Work to be completed »
Output range, inclusive: from the line containing "s.setPort p y" to the line containing "def State.sendJoin (s". Restate those lines from the data below word for word and only those.

BEGIN Records for processing

-- ==== Sys2Proof/Machine/JoinRun.lean ====
section
/-! DEFINITION. The ports' training and the join of a flight, step by step (10 R279, R298 to R303; 11 R312, R327). -/

namespace Sys2Proof.Machine

open Sys2Proof

/-! ### Ports -/

/-- Is the port enabled (10 R309)? Without an LNK image every port is OFF (16 R455). -/
def State.portEn (s : State) (p : Fin 8) : Bool := bit (s.rd (rTetherPortCfg p)) 0 && !(s.fwImg 3).absent

/-- The enabled ports. -/
def State.portsEn (s : State) : List (Fin 8) := (List.finRange 8).filter fun p => s.portEn p

/-- The ports of the flight that the device has joined (10 R294, R296). -/
def State.portsJoined (s : State) : List (Fin 8) := (List.finRange 8).filter fun p => (s.port p).joined

/-- PEER of a port's configuration. -/
def State.peerOf (s : State) (p : Fin 8) : Nat := fld (s.rd (rTetherPortCfg p)) 1 10

/-- D_NOM of a port. -/
def State.dNom (s : State) (p : Nat) : Nat := fld (s.rd (rTetherPortCfg p)) 14 10

/-- The device's chip ID. -/
def State.chipId (s : State) : Nat := fld (s.rd rTetherChip) 0 10

/-- The flight tag. -/
def State.flightTag (s : State) : Nat := fld (s.rd rTetherChip) 10 16

/-- ROUNDS. -/
def State.rounds (s : State) : Nat := fld (s.rd rTetherJoinCtl) 3 5

/-- S, the distance of two status rounds (10 R294). -/
def State.roundGap (s : State) : Nat := s.tether.join.dMax + 10

/-- Does an alignment block name what the port's configuration expects (10 R299, R304)? -/
def State.blockOk (s : State) (p : Fin 8) (b : AlignBlock) : Bool :=
  decide (b.chip = s.peerOf p) && decide (b.port = fld (s.rd (rTetherPortCfg p)) 11 3) && decide (b.tag = s.flightTag)

/-- The state with a port changed. -/
def State.updPort (s : State) (p : Fin 8) (f : TPort → TPort) : State := s.setPort p (f (s.port p))

/-- EN of a port has been written (10 R279, R309): set, the port begins to train; cleared, it is off, and a joined device has lost
the neighbour. -/
def State.portEnable (s : State) (p : Fin 8) (on : Bool) : State :=
  if on then s.updPort p fun _ => { TPort.reset with st := if (s.fwImg 3).absent then 0 else 1, joined := (s.port p).joined }
  else
    let s1 := if s.beat.joined then s.loseLock p else s
    s1.updPort p fun x => { TPort.reset with lost := x.lost, joined := x.joined }

/-! ### The join (10 R299 to R303) -/

/-- The state with the join changed. -/
def State.updJoin (s : State) (f : Join → Join) : State := { s with tether := { s.tether with join := f s.tether.join } }

/-- What the four lane markers of an alignment block carry: the lane number and the sender's port (10 R277). -/
def laneMarkers (p : Fin 8) : List (Nat × Nat) := (List.range 4).map fun n => (n, p.val)

/-- A cell sent on a port, with the alignment block that begins every frame of 544 cells before it (10 R277; log entry 12); the frame
counter wraps (11 R335). -/
def State.sendOn (s : State) (p : Fin 8) (c : Cell) : State :=
  let x := s.port p
  let b : AlignBlock := ⟨x.frame, s.chipId, p.val, s.flightTag, Config.linkState x.st⟩
  let y := if x.cells = 543 then { x with cells := 0, frame := x.frame + 1 } else { x with cells := x.cells + 1 }
  { s.setPort p y with out := s.out ++ (if x.cells = 0 then [.align p b (laneMarkers p)] else []) ++ [.cell p c] }

/-- A JOIN cell sent on a port (10 R282, R301). -/
def State.sendJoin (s : State) (p : Fin 8) (op : Nat) (body : List Byte) : State :=
  let c : Cell := { cls := 6, src := s.chipId, dst := s.peerOf p, arg := BitVec.ofNat 32 op, valid := 0,
                    payload := body ++ List.replicate (256 - body.length) 0 }
  s.sendOn p c

/-- The join is in progress. -/
def State.joining (s : State) : Bool := decide (1 ≤ s.tether.join.step ∧ s.tether.join.step ≤ 5)

/-- A join fails: the code, and the record (10 R299, R310; 16 R465). -/
def State.joinFail (s : State) (code : Nat) : State :=
  if s.joining then
    (s.updJoin fun j => { j with step := 7, code := code }).log originHw 11 0xFF 0 0 (BitVec.ofNat 32 code)
  else s

/-- Are BEAT_LEN and GUARD within their limits (10 R286, R294; 11 R327)? -/
def State.beatOk (s : State) : Bool :=
  let l := (s.rd rTbBeatLen).toNat
  let g := (s.rd rTbGuard).toNat
  decide (l % 2 = 0 ∧ 1600 ≤ l ∧ l ≤ 400000 ∧ 64 ≤ g ∧ 8 + s.rounds * s.roundGap ≤ g ∧ g + 256 ≤ l)

/-- The compatibility level (16 R476). -/
def State.compatLevel (s : State) : Nat := fld (s.rd rMcStatus) 3 8

/-- The ports whose neighbour is a child. -/
def State.children (s : State) : List (Fin 8) := s.portsEn.filter fun p => decide ((s.port p).heard = .child)

/-- Has the device heard from every port: ADOPT or PEER on each, its parent's excepted (10 R303; log entry 52)? -/
def State.heardAll (s : State) : Bool :=
  s.portsEn.all fun p => decide ((s.port p).heard ≠ .nothing) || decide (s.tether.join.parent = some p.val)

/-- The 128 bytes of a bitmap of chip IDs. -/
def chipBitmap (cs : List Nat) : List Byte :=
  (List.range 128).map fun i => BitVec.ofNat 8 (bitsOf ((List.range 8).map fun b => cs.contains (8 * i + b)))

/-- START_TC of a root: its TC and START_LEAD, rounded up to even (10 R303). -/
def State.startTcOf (s : State) : DWord :=
  let t := s.tb.tc.toNat + max 1 (fld (s.rd rTetherJoinCtl) 16 16) * 400
  BitVec.ofNat 64 (t + t % 2)

/-- START is known: it goes down the tree, and the device waits for START_TC (10 R301, R303). -/
def State.takeStart (s : State) (t : DWord) (first : BitVec 48) : State :=
  let s1 := s.updJoin fun j => { j with step := 5, startTc := some t, first := first }
  s1.children.foldl (fun u p => u.sendJoin p 7 (leBytes 8 t.toNat ++ leBytes 8 first.toNat)) s1

/-- The device count of the flight description (10 R303; log entry 53). -/
def State.flightCount (s : State) : Nat := (Config.flightChips s.flightTag).length

/-- Step 4: the ready report (10 R303): to the parent, or at the root the start, once every device of the flight is counted; a
BEAT_LEN or guard band out of its limits fails the join (R286, R294, R299). -/
def State.joinReport (s : State) : State :=
  let j := s.tether.join
  if j.step = 4 ∧ !s.beatOk then s.joinFail 8
  else if j.step = 4 ∧ !j.sent ∧ s.heardAll ∧ bit (s.rd rTetherJoinCtl) 2 ∧ s.children.all fun p => (s.port p).ready then
    if j.isRoot then
      if j.count = s.flightCount then (s.updJoin fun x => { x with sent := true }).takeStart s.startTcOf Config.firstBeat else s
    else
      match (List.finRange 8).find? fun p => decide (j.parent = some p.val) with
      | some p => (s.updJoin fun x => { x with sent := true }).sendJoin p 6
          (chipBitmap j.bitmap ++ leBytes 2 j.count ++ leBytes 1 s.compatLevel ++ leBytes 4 (s.rd rTbBeatLen).toNat)
      | none => s
  else s

/-- TIME sent on ports (10 R302). -/
def State.sendTime (s : State) (ps : List (Fin 8)) (hops : Nat) : State :=
  ps.foldl (fun t p => t.sendJoin p 3 (leBytes 8 s.tb.tc.toNat ++ leBytes 1 hops)) s

/-- Step 3 at the root: it sends TIME on every port and goes on to step 4. -/
def State.joinAlign (s : State) : State :=
  let j := s.tether.join
  if j.step = 3 ∧ j.isRoot then ((s.sendTime s.portsEn 0).updJoin fun x => { x with step := 4 }).joinReport
  else if j.step = 3 ∧ j.parent.isSome then (s.updJoin fun x => { x with step := 4 }).joinReport
  else s.joinReport

/-- Step 2 done once every enabled port is MEASURED (10 R299, R300). -/
def State.joinMeasure (s : State) : State :=
  if s.tether.join.step = 2 ∧ s.portsEn.all fun p => decide (3 ≤ (s.port p).st) then
    (s.updJoin fun j => { j with step := 3 }).joinAlign
  else s

/-- Step 1 done once every enabled port is LOCKED to the neighbour expected (10 R299); a port that failed to train fails the
join. -/
def State.joinTrain (s : State) : State :=
  if s.tether.join.step ≠ 1 then s
  else if s.portsEn.any fun p => (s.port p).late && decide ((s.port p).st = 1) then s.joinFail 1
  else if s.portsEn.all fun p => decide (2 ≤ (s.port p).st) then
    if s.portsEn.all fun p => match (s.port p).block with
      | some b => s.blockOk p b
      | none => false then (s.updJoin fun j => { j with step := 2 }).joinMeasure
    else s.joinFail 3
  else s

/-- START is written (10 R299, R303, R307): the fault of the last flight and READY are cleared, every port starts afresh from its
lock. -/
def State.joinStart (s : State) : State :=
  let root := bit (s.rd rTetherJoinCtl) 1
  let me := s.chipId
  let s1 := (List.finRange 8).foldl (fun t p => t.updPort p fun x =>
    { x with st := min x.st 2, dMeas := 0, delays := [], probes := 0, heard := .nothing, ready := false, time := none, joined := false,
             lost := x.lost && decide (x.st < 2) }) (s.clrBit rTetherJoinCtl 2)
  let s2 := { s1 with beat := { s1.beat with faulted := none, cond := none }, tb := { s1.tb with phaseRef := none, srcPort := false } }
  let s3 := s2.updJoin fun j =>
    { Join.reset with step := 1, isRoot := root, bitmap := [me], count := 1, dMax := j.dMax }
  (s3.log originHw 11 0xFF 0 0 0).joinTrain

/-- A TIME that names a better parent (10 R302): fewer hops, or as many on a lower port (log entry 53). The device takes the
carried TC plus the measured delay, with the fraction of a tc as its phase and the time since the TIME arrived added, and takes its
phase reference on the new parent port (11 R315); it tells its neighbours, and passes TIME on. -/
def State.takeTime (s : State) (p : Fin 8) (tcDep : DWord) (hops : Nat) (since : DWord) : State :=
  let j := s.tether.join
  let better : Bool := match j.parent with
    | none => true
    | some q => decide (hops + 1 < j.depth) || (decide (hops + 1 = j.depth) && decide (p.val < q))
  if !better then s
  else if 16 < hops + 1 ∨ s.rounds < hops + 1 then s.joinFail 6
  else
    let d := (s.port p).delays.foldl max 0
    let t := tcDep + BitVec.ofNat 64 (d / 32) + (s.tb.tc - since)
    let s0 := s.loadTc t
    let s1 := { s0 with tb := { s0.tb with phase := (d % 32 : Nat), srcPort := bit (s.rd rTbCtl) 0, phaseRef := none } }
    let s2 := (s1.log originHw 7 0xFF 0 (lo32 s.tb.tc) (lo32 t)).log originHw 7 0xFF 0 (hi32 s.tb.tc) (hi32 t)
    let s3 := s2.updJoin fun x => { x with parent := some p.val, depth := hops + 1 }
    let others := s3.portsEn.filter fun q => decide (q ≠ p)
    let s4 := others.foldl (fun u q => u.sendJoin q 5 []) (s3.sendJoin p 4 [])
    (s4.sendTime others (hops + 1)).joinAlign

/-- A measured exchange (10 R300): the one-way delay in 1/32 tc; with the 64th, the port is MEASURED or the join fails. A TIME that
came before is taken then (R302). -/
def State.takeEcho (s : State) (p : Fin 8) (delay : Nat) : State :=
  let x := s.port p
  let ds := x.delays ++ [delay]
  let s1 := s.setPort p { x with delays := ds }
  if ds.length < 64 then s1
  else
    let hi := ds.foldl max 0
    let lo := ds.foldl min hi
    let d := 2 * ceilDiv hi 64
    if 8 < hi - lo ∨ s.dNom p < d then s1.joinFail 2
    else
      let s2 := s1.setPort p { x with delays := ds, dMeas := d, st := 3, time := none }
      (match x.time with
        | some y => s2.takeTime p y.1 y.2.1 y.2.2
        | none => s2).joinMeasure

/-- A child's READY (10 R303). -/
def State.takeReady (s : State) (p : Fin 8) (r : ReadyMsg) : State :=
  let j := s.tether.join
  if r.chips.any fun c => j.bitmap.contains c then s.joinFail 4
  else if r.level ≠ s.compatLevel then s.joinFail 5
  else if r.beatLen ≠ (s.rd rTbBeatLen).toNat then s.joinFail 8
  else
    ((s.updPort p fun x => { x with ready := true }).updJoin fun x =>
      { x with bitmap := x.bitmap ++ r.chips, count := x.count + r.count }).joinReport

end Sys2Proof.Machine
end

END Records for processing

Task output »
  { s.setPort p y with out := s.out ++ (if x.cells = 0 then [.align p b (laneMarkers p)] else []) ++ [.cell p c] }

/-- A JOIN cell sent on a port (10 R282, R301). -/
def State.sendJoin (s : State) (p : Fin 8) (op : Nat) (body : List Byte) : State :=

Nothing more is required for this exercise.